● **Provided entries**
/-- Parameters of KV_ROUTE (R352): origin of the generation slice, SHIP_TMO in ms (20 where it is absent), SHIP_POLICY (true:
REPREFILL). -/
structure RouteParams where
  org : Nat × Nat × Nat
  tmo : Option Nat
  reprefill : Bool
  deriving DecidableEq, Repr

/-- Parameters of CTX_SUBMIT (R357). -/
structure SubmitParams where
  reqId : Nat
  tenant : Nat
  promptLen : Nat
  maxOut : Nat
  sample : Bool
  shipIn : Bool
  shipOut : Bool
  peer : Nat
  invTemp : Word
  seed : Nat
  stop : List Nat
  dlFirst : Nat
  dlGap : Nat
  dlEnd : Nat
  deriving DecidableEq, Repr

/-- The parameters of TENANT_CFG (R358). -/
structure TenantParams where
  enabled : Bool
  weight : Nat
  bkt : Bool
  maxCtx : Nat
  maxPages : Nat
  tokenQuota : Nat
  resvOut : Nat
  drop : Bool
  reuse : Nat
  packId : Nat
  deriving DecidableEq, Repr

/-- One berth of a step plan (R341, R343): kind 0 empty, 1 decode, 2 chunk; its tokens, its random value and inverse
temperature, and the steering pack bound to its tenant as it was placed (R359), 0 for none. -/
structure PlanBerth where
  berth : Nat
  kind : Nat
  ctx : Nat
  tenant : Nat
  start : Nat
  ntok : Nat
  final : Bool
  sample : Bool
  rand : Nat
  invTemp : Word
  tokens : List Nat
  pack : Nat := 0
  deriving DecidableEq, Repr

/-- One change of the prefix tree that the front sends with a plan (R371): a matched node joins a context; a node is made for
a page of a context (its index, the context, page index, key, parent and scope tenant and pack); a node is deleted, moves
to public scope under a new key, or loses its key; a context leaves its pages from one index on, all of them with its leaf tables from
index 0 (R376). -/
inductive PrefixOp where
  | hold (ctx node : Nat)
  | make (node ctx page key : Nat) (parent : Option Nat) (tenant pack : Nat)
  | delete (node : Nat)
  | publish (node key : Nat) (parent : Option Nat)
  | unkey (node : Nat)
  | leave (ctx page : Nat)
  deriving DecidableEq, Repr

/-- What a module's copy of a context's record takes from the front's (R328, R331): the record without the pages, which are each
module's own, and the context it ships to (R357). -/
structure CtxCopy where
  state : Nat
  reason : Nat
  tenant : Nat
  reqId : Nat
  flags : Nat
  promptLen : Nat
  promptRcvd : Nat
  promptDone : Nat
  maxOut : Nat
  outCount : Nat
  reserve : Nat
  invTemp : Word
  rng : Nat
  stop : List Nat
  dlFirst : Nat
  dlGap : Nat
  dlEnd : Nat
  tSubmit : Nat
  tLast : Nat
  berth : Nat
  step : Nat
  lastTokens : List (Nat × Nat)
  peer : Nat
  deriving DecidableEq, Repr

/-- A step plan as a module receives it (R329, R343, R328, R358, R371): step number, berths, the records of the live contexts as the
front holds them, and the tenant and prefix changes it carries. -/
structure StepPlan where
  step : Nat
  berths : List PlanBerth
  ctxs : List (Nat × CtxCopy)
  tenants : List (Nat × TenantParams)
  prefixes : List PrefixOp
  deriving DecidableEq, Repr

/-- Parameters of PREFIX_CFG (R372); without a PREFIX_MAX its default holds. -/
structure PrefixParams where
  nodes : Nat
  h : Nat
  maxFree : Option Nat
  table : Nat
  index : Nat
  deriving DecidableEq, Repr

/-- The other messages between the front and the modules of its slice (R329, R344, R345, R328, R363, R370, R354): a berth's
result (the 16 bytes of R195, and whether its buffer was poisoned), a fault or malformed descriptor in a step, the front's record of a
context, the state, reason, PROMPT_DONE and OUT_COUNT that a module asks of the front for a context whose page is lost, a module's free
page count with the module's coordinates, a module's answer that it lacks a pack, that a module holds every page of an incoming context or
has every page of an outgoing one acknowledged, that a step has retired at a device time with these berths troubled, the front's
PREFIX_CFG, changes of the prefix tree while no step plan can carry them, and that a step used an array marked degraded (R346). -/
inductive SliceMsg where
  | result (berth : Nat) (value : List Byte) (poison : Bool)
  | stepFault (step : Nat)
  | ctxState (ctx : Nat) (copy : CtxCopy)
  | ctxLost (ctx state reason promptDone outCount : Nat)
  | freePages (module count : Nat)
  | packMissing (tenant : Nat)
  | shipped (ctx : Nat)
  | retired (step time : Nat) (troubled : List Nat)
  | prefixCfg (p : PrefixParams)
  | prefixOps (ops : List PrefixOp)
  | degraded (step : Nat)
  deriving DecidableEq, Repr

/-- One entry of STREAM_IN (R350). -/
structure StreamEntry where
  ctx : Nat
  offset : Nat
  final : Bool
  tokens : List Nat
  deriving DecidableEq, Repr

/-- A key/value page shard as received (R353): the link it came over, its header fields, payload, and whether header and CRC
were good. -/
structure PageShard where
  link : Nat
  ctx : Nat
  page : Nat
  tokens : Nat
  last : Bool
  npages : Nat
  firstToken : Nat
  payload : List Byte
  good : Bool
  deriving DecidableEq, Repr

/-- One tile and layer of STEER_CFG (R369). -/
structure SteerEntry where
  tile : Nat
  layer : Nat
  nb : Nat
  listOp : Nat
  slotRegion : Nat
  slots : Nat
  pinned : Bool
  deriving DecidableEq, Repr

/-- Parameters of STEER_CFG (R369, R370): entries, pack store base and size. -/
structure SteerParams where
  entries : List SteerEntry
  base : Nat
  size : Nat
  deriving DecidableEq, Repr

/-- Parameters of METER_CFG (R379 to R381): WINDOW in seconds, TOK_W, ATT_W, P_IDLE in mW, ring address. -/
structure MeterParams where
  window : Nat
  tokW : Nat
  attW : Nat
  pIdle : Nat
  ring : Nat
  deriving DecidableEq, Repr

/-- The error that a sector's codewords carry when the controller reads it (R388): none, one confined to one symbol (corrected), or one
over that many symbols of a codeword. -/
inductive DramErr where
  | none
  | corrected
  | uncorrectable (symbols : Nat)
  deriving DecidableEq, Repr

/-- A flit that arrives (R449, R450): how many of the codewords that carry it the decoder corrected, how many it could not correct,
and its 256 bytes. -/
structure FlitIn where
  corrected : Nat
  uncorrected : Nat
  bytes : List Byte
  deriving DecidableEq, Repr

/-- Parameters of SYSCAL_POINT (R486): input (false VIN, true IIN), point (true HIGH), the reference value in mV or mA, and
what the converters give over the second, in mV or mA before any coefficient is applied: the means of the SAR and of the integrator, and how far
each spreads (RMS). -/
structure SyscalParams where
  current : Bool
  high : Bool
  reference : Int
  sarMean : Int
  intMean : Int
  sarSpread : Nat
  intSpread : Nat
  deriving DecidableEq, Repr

● **What is expected**
Report how many lines in these entries contain "whether". Answer with the number only.

● **Solved exercise**
2